Wireless Concrete Monitoring: Embedded vs. Non-Embedded Bluetooth® Transmitters
The maturity method, often simply referred to as maturity, is a way of evaluating new concrete’s in-place strength by relating time and temperature measurements to actual strength values. Typically, in-situ strength estimation is achieved through standard test methods which involve flexural or compressive tests of beam or cylinder specimens. However, concrete in the field does not always gain strength at the same rate as test specimens. Maturity testing addresses this guesswork and can prove if on-site concrete has achieved required strength and whether or not formwork removal and load application is feasible.

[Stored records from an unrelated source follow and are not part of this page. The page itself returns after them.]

-- ==== Sys2Proof/Machine/Csr.lean ====
section
/-! DEFINITION. CSR accesses: what each register reads, what a write of it does, the outcomes of Table 12.2, device
accesses of other nodes (R34, R350, R372 to R378, R412). -/

namespace Sys2Proof.Machine
open Sys2Proof

/-! ### Reads -/

/-- Stored bits of a register, as they read. -/
def State.stored (s : State) (off : Nat) : Word :=
  match regRow off with
  | some r => s.rg off &&& r.rd
  | none => 0

def w32 (n : Nat) : Word := BitVec.ofNat 32 n

/-- NOW and ADMIT of a slice (R54). -/
def State.slicePace (s : State) (i : Nat) : Word :=
  let m := s.prm.mons.get (Fin.ofNat 36 i)
  w32 (m.now.toNat + 2 ^ 16 * m.admNow)

/-- Two ADMIT values. -/
def State.admitPair (s : State) (i j : Nat) : Word :=
  w32 ((s.prm.mons.get (Fin.ofNat 36 i)).admNow + 2 ^ 16 * (s.prm.mons.get (Fin.ofNat 36 j)).admNow)

/-- Units of Allotment with a node (R76). -/
def State.allotWord (s : State) : Word :=
  let n := s.rf F.GLB_ALT_IDX.NODE
  w32 (s.allotOut n + 2 ^ 4 * s.coh.outUsed n + 2 ^ 8 * s.allotIn n + 2 ^ 12 * s.coh.inUsed n)

/-- The descriptor that GLB_RGN_IDX names (R121). -/
def State.shownRegion (s : State) : Region :=
  (s.img.regions[s.rf F.GLB_RGN_IDX.INDEX]?).getD { base := 0, size := 0, policy := 0, valid := false }

def State.regionAttr (s : State) : Word :=
  let r := s.shownRegion
  w32 (r.base.toNat / 2 ^ 32 + 2 ^ 4 * r.size.toNat + 2 ^ 10 * r.policy.toNat + 2 ^ 16 * r.valid.toNat)

def State.deadMap (s : State) : Word :=
  w32 (maskOf (fun b => s.deadNodes.contains (32 * s.rf F.GLB_DEAD_IDX.GROUP + b)) 32)

def scrubRead (r : PendRead) : Bool := r.cont == .scrub

/-- A Darner visit of the kind is in flight, its report pass included (R328). -/
def State.cacheBusy (s : State) : Bool :=
  s.coh.cmiQ.toList.any (fun q => q.any scrubRead) || s.coh.cmiVerify.toList.any (fun q => q.any Verify.scrub) || !s.coh.slotReports.isEmpty
def State.memBusy (s : State) : Bool :=
  s.coh.memQ.toList.any (fun q => q.any scrubRead) || s.coh.memVerify.toList.any (fun q => q.any Verify.scrub) || !s.coh.memReports.isEmpty

/-- Mailbox registers of instances 0 to 2 (R380). -/
def State.mailReg (s : State) (o : Nat) : Word :=
  let m := o / 0x40
  let r := o % 0x40
  if 3 ≤ m then 0
  else
    let x := s.mail (Fin.ofNat 4 m)
    if r = 0 then x.sel
    else if r = 4 then
      w32 (x.op.toNat + 2 ^ 3 * x.valid.toNat + 2 ^ 4 * x.busy.toNat + 2 ^ 5 * x.empty.toNat + 2 ^ 6 * x.err.toNat
        + 2 ^ 8 * x.code.toNat)
    else if 0x20 ≤ r ∧ r % 4 = 0 then x.data.get (Fin.ofNat 8 ((r - 0x20) / 4))
    else 0

/-- EVT_Q_STAT (R391, R392): a flush completes within its step, so FLUSHING reads 0. -/
def State.queueStat (s : State) : Word :=
  let e := s.mon.ev
  w32 (e.depth + 2 ^ 17 * (decide (0 < e.depth)).toNat + 2 ^ 18 * (decide (0 < e.midCount)).toNat + 2 ^ 19 * e.dropped.toNat
    + 2 ^ 21 * e.done.toNat)

def State.logStat (s : State) : Word :=
  let l := s.mon.log
  w32 ((l.wseq - l.rseq).toNat + 2 ^ 16 * l.markValid.toNat + 2 ^ 17 * l.markLost.toNat + 2 ^ 18 * l.rewindErr.toNat
    + 2 ^ 19 * l.overtaken.toNat + 2 ^ 20 * l.cleared.toNat)

def State.sesStat (s : State) : Word :=
  let x := s.ses
  w32 (x.busy.toNat + 2 * x.ready.toNat + 2 ^ 2 * x.refused.toNat + 2 ^ 3 * x.i3c.isOpen.toNat + 2 ^ 4 * x.inband.isOpen.toNat
    + 2 ^ 5 * x.i3c.level.toNat + 2 ^ 7 * x.inband.level.toNat + 2 ^ 9 * x.i3c.lockEnd.isSome.toNat
    + 2 ^ 10 * x.inband.lockEnd.isSome.toNat)

/-- On-die VDDC and commands in 5 mV units. -/
def State.vddcStat (s : State) : Word :=
  w32 (s.prm.vmon.get 0 / 5 % 256 + 2 ^ 8 * (s.prm.vmon.get 1 / 5 % 256) + 2 ^ 16 * (s.pwr.command.get 0 / 5 % 256)
    + 2 ^ 24 * (s.pwr.command.get 1 / 5 % 256))

/-- Session buffer words. -/
def sesBuf (j : Nat) : Nat := 0x7100 + 4 * j
def inSesBuf (o : Nat) : Bool := decide (0x7100 ≤ o) && decide (o < 0x7220)
/-- Pending-bit registers. -/
def inPend (o : Nat) : Bool := decide (0x1000 ≤ o) && decide (o < 0x1024)

/-- A register of the global block. -/
def State.globalReg (s : State) (o : Nat) : Word :=
  if inPend o then s.mon.ev.pend.extractLsb' (32 * ((o - 0x1000) / 4)) 32
  else if 0x3000 ≤ o ∧ o < 0x3100 then s.mailReg (o - 0x3000)
  else if inSesBuf o then s.rg o
  else match o with
    | 0x0 => if s.fuses.variantS then 0x51221143 else 0x51211169
    | 0x110 => s.admitPair 32 33
    | 0x124 => s.allotWord
    | 0x154 => w32 (s.shownRegion.base.toNat % 2 ^ 32)
    | 0x158 => s.regionAttr
    | 0x1A8 => s.deadMap
    | 0x1CC => s.stored o ||| bitVal s.cacheBusy 3 ||| bitVal s.memBusy 4
    | 0x1D4 => s.stored o ||| w32 (2 ^ 4 * (s.dar.retired.get 0).length + 2 ^ 12 * (s.dar.retired.get 1).length)
    | 0x1044 => (s.mon.ev.route (s.rf F.EVT_RTE_IDX.INDEX)).setWidth 32
    | 0x1054 => s.queueStat
    | 0x2000 => s.mon.log.wseq
    | 0x2004 => s.mon.log.rseq
    | 0x2008 => s.mon.log.mark
    | 0x2010 => s.logStat
    | 0x401C => s.vddcStat
    | 0x7004 => s.sesStat
    | 0x9000 => w32 (s.fuses.pkhSet.toNat + 2 * s.fuses.rkeySet.toNat)
    | _ => s.stored o

/-- Credits of a port that are released and unspent (R87). -/
def State.held (s : State) (p : Port) (cls : BitVec 2) : Nat :=
  ((s.port p).credits.filter (fun c => c.kind == .agent && c.cls == cls)).length

/-- The throttle of Table 5.1 withholds credits of a channel. -/
def State.anyGated (s : State) : Bool := s.channels.any (fun c => s.gated c)

/-- A register of an agent port's block. -/
def State.portReg (s : State) (p : Port) (o : Nat) : Word :=
  let full := s.stored (Reg.AGP_LINK_STAT p - 0x40 + o)
  if 0x200 ≤ o ∧ !s.hasPtu p then 0
  else match o with
    | 0x84 => w32 (s.held p 0 + 2 ^ 8 * s.held p 1 + 2 ^ 16 * s.held p 2)
    | 0xC8 =>
      w32 (((s.drill p).trackers.toList.filter Option.isSome).length + 2 ^ 8 * s.effMax p + 2 ^ 16 * s.anyGated.toNat)
    | 0x104 =>
      let q := s.pwq p
      full ||| w32 (q.depth + 2 ^ 16 * (!q.midIds.isEmpty).toNat + 2 ^ 17 * q.flush.isSome.toNat)
    | 0x22C => w32 (((s.ptu p).tlb.toList.filter TlbEntry.v).length + 2 ^ 16 * (s.ptu p).lfsr.toNat)
    | _ => full

/-- What a 4-byte read of a CSR offset returns. No field of the device is cleared by a read. -/
def State.csrRead (s : State) (off : Nat) : Word :=
  match csrBlock off with
  | none => 0
  | some (.global, _, o) => s.globalReg o
  | some (.slice, i, 0x40) => s.slicePace i
  | some (.headland, _, 0x40) => s.admitPair 34 35
  | some (.port, i, o) => s.portReg (Fin.ofNat 6 i) o
  | some (.stile, i, _) => if s.linkCount ≤ i then 0 else s.stored off
  | some _ => s.stored off

/-! ### Writes -/

/-- Bits of type W1C. -/
def State.w1c (s : State) (off : Nat) (v : Word) : State :=
  match regRow off with
  | some r => s.wr off (s.rg off &&& ~~~ (v &&& r.w1c))
  | none => s

/-- A register with no step of its own: RW bits take the value, W1C bits are cleared by 1. -/
def State.plain (s : State) (off : Nat) (v : Word) : State := (s.wrRw off (clampReg off v)).w1c off v

/-- Mailbox registers: instance 3 takes no CSR write. -/
def State.mailWrite (s : State) (o : Nat) (v : Word) : State :=
  let m := o / 0x40
  let r := o % 0x40
  if 3 ≤ m then s
  else
    let i : Fin 4 := Fin.ofNat 4 m
    if r = 0 then s.mailSel i v
    else if r = 4 then
      let s1 := s.setMail i (fun x => { x with op := v.extractLsb' 0 2, err := x.err && !bit v 6 })
      if bit v 2 then s1.mailGo i (fld v 0 2) else s1
    else if 0x20 ≤ r ∧ r % 4 = 0 then s.setMail i (fun x => { x with data := vset x.data (Fin.ofNat 8 ((r - 0x20) / 4)) v })
    else s

/-- EVT_Q_STAT: DROPPED and DONE. -/
def State.queueW1c (s : State) (v : Word) : State :=
  s.setEv (fun e => { e with dropped := e.dropped && !bit v 19, done := e.done && !bit v 21 })

/-- LOG_CTL: with both bits set, the mark is taken. -/
def State.logCtl (s : State) (v : Word) : State :=
  if bit v 0 then opLogMark s else if bit v 1 then opLogRewind s else s

def State.logW1c (s : State) (v : Word) : State :=
  s.setLog (fun l => { l with markLost := l.markLost && !bit v 17, rewindErr := l.rewindErr && !bit v 18,
                              overtaken := l.overtaken && !bit v 19, cleared := l.cleared && !bit v 20 })

/-- RTC_CTL: AGING, FAULT and LOAD. -/
def State.rtcCtl (s : State) (v : Word) : State :=
  let s1 := s.plain Reg.RTC_CTL v
  if bit v 0 then opRtcLoad s1 else s1

/-- PWR_CTL: its enables, a REST request, a FALLOW request. -/
def State.pwrCtl (s : State) (v : Word) : State :=
  let rest := s.rg Reg.PWR_CTL &&& 1#32
  let s1 := s.wr Reg.PWR_CTL ((v &&& 0x1C#32) ||| rest)
  let s2 := if bit v 0 then opRest s1 else s1.wb F.PWR_CTL.REST false
  if bit v 1 then s2.fallow else s2

/-- GLB_MNT_CTL: OP and SW, and START with its key. -/
def State.mntCtl (s : State) (v : Word) : State :=
  let s1 := s.wrRw Reg.GLB_MNT_CTL v
  if bit v 3 then s1.mntStart (v.extractLsb' 0 2) (bit v 2) (fld v 8 8) else s1

/-- The bytes of SES_BUF. -/
def State.sesBytes (s : State) : List Byte := (List.range 72).flatMap (fun j => leBytes 4 (s.rg (sesBuf j)).toNat)

/-- A frame read from its bytes (R416). -/
def frameOf (tr : Transport) (l : List Byte) : SesFrame :=
  let opc := l.headD 0
  let len := leAt l 2 2
  { tr := tr, opc := opc, stat := l.getD 1 0, len := len, seq := BitVec.ofNat 32 (leAt l 4 4),
    payload := bytesFrom l 8 len, mac := if opc = 1 ∨ opc = 2 then 0 else BitVec.ofNat 128 (leAt l (8 + len) 16) }

/-- A write of SES_CTL.GO (R415): the frame in SES_BUF joins the commands of the session engine. -/
def State.sesSubmit (s : State) : State :=
  if s.ses.busy then s.setSes (fun x => { x with refused := true })
  else s.setSes (fun x => { x with busy := true, ready := false, waiting := x.waiting ++ [frameOf .inband s.sesBytes] })

/-- A write of a register of the global block. -/
def State.globalWrite (s : State) (o : Nat) (v : Word) : State :=
  if inPend o then s.setEv (fun e => e.clearPend ((o - 0x1000) / 4) v)
  else if 0x3000 ≤ o ∧ o < 0x3100 then s.mailWrite (o - 0x3000) v
  else if inSesBuf o then s.wr o v
  else match o with
    | 0x100 => opPrmMode v s
    | 0x104 => (s.plain o v).noteMargin
    | 0x164 => (s.plain o v).swathOff
    | 0x180 => s.mntCtl v
    | 0x190 => opDrlAcc v s
    | 0x1AC => opGlbDeadCtl v s
    | 0x1C0 => opDarCtl v s
    | 0x1D0 => opDarThr v s
    | 0x1D8 => opDarRetCtl v s
    | 0x1044 => opEvtRte v s
    | 0x104C => opEvtSw v s
    | 0x1050 => if bit v 0 then opEvtFlush s else s
    | 0x1054 => s.queueW1c v
    | 0x2004 => opLogRseq v s
    | 0x200C => s.logCtl v
    | 0x2010 => s.logW1c v
    | 0x4000 => s.pwrCtl v
    | 0x4010 => opSeedCfg v s
    | 0x4024 => opPmbStat v s
    | 0x5000 => s.rtcCtl v
    | 0x7000 => if bit v 0 then s.sesSubmit else s
    | 0x7004 => s.setSes (fun x => { x with refused := x.refused && !bit v 2 })
    | _ => s.plain o v

/-- PTU_INV_CTL: OP, and START. -/
def State.invCtl (s : State) (p : Port) (v : Word) : State :=
  let s1 := s.wrRw (Reg.PTU_INV_CTL p) v
  if !bit v 2 then s1
  else match fld v 0 2 with
    | 0 => opTlbInvAddr p s1
    | 1 => opTlbInvCtx p s1
    | 2 => opTlbInvAll p s1
    | _ => opTlbInvBad p s1

/-- A write of a register of an agent port's block. -/
def State.portWrite (s : State) (p : Port) (off o : Nat) (v : Word) : State :=
  if 0x200 ≤ o ∧ !s.hasPtu p then s
  else match o with
    | 0x44 => opLinkCtl p v s
    | 0xC0 => opDrlCfg p v s
    | 0xC4 => opDrlCfg2 p v s
    | 0xE4 => opDeadCtl p v s
    | 0x100 => if bit v 0 then opFlushWrite p s else s
    | 0x200 => opPtuSeed p (v.extractLsb' 16 16) (s.plain off v)
    | 0x204 => opPtuRootLo p v s
    | 0x208 => opPtuRootHi p v s
    | 0x218 => s.invCtl p v
    | _ => s.plain off v

/-- A register write as its description gives it. -/
def State.csrWriteRun (s : State) (off : Nat) (v : Word) : State :=
  match csrBlock off with
  | none => s
  | some (.global, _, o) => s.globalWrite o v
  | some (.slice, i, 0x48) => opWayEn (Fin.ofNat 32 i) v s
  | some (.channel, i, 0x40) => opCmiCtl (Fin.ofNat 8 i) v s
  | some (.port, i, o) => s.portWrite (Fin.ofNat 6 i) off o v
  | some (.stile, i, _) => if s.linkCount ≤ i then s else s.plain off v
  | some _ => s.plain off v

/-- Areas whose every field acts in safe configuration (R412). -/
def safeArea (off : Nat) : Bool :=
  (decide (0x2000 ≤ off) && decide (off < 0x4000)) || (decide (0x5000 ≤ off) && decide (off < 0x6000)) ||
    (decide (0x7000 ≤ off) && decide (off < 0x8000))

/-- A register write in safe configuration: W1C and W1S fields alone act outside those areas. -/
def State.csrWriteSafe (s : State) (off : Nat) (v : Word) : State :=
  if safeArea off || inPend off || off == Reg.EVT_SW || off == Reg.EVT_Q_STAT then s.csrWriteRun off v
  else s.w1c off v

def State.csrWrite (s : State) (off : Nat) (v : Word) : State :=
  if s.rb F.IMG_STAT.SAFE then s.csrWriteSafe off v else s.csrWriteRun off v

/-! ### Accesses (Table 12.2, R373 to R377, R321) -/

/-- Who accesses: the requester byte and the node of a log entry. -/
structure CsrUser where
  who : Nat
  node : Nat
  deriving DecidableEq, Repr

def CsrUser.detail (u : CsrUser) (sa : SysAddr) : BitVec 128 := formA sa u.who 0 u.node []

def State.csrOutside (s : State) (u : CsrUser) (sa : SysAddr) : State := s.addrError unitRegs u.who u.node sa

/-- The words of a read of `n` bytes at an offset, at their place in a line. -/
def State.csrLine (s : State) (off n : Nat) : LineBytes :=
  let lo := off / 4 * 4
  let v := (s.csrRead lo).toNat + (if n = 8 then (s.csrRead (lo + 4)).toNat * 2 ^ 32 else 0)
  bytesAt (BitVec.ofNat 1024 (v * 2 ^ (8 * (lo % 128)))) (off % 128) n

/-- A CSR read: status, line, state. -/
def State.csrReadAccess (s : State) (u : CsrUser) (sa : SysAddr) (off sz : Nat) : Nat × LineBytes × State :=
  if 4 ≤ sz ∨ !aligned off sz then (1, 0, s.raiseLog 1 unitRegs (u.detail sa))
  else if (csrBlock off).isNone then (1, 0, s.csrOutside u sa)
  else (0, s.csrLine off (2 ^ sz), s)

/-- A CSR write: status, state. `base` is the offset of the line that the mask speaks of; `ok` says that the sender may
write here (R34), which comes after the checks of Table 12.2 (R373). -/
def State.csrWriteAccess (s : State) (u : CsrUser) (sa : SysAddr) (base : Nat) (d : StoreData) (ok : Bool := true) : Nat × State :=
  match csrWrOf d with
  | .none => (0, s)
  | .narrow => (0, s.raiseLog 0 unitRegs (u.detail sa))
  | .bad => (1, s.raiseLog 1 unitRegs (u.detail sa))
  | .words l =>
    let off := base + (l.headD (0, 0)).1
    let marks := (poisonAt d.poison ((l.headD (0, 0)).1) (4 * l.length)).toNat
    if !ok || (csrBlock off).isNone then (1, s.csrOutside u sa)
    else if marks ≠ 0 then (6, s.consumed 2 unitRegs u.who sa marks)
    else (0, l.foldl (fun s w => s.csrWrite (base + w.1) w.2) s)

end Sys2Proof.Machine
end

In the past, maturity testing has been performed by placing sensors into fresh concrete and then connecting a data logger or other maturity reader directly to each sensor to retrieve and analyze the data. In recent years, Bluetooth® technology has been incorporated into concrete maturity systems to ease data collection and allow for wireless sharing.
Bluetooth provides the ease of immediate connection between electronic devices such as mobile phones, computers, and wired sensors. However, Bluetooth does have some limitations. Bluetooth uses a 2.4GHz frequency to transmit data and frequently competes with other radio waves for transmitting information to its receiving device. Other devices that operate under a similar frequency include microwaves, wireless speakers, satellite dishes, monitors, cameras, cordless phones, power lines, and power stations. Water is an additional substance that can reduce the Bluetooth signal, so weather disturbances and even humans (with a significant volume of water in our bodies) standing between the transmitter and the receiver will slow down or inhibit the connection.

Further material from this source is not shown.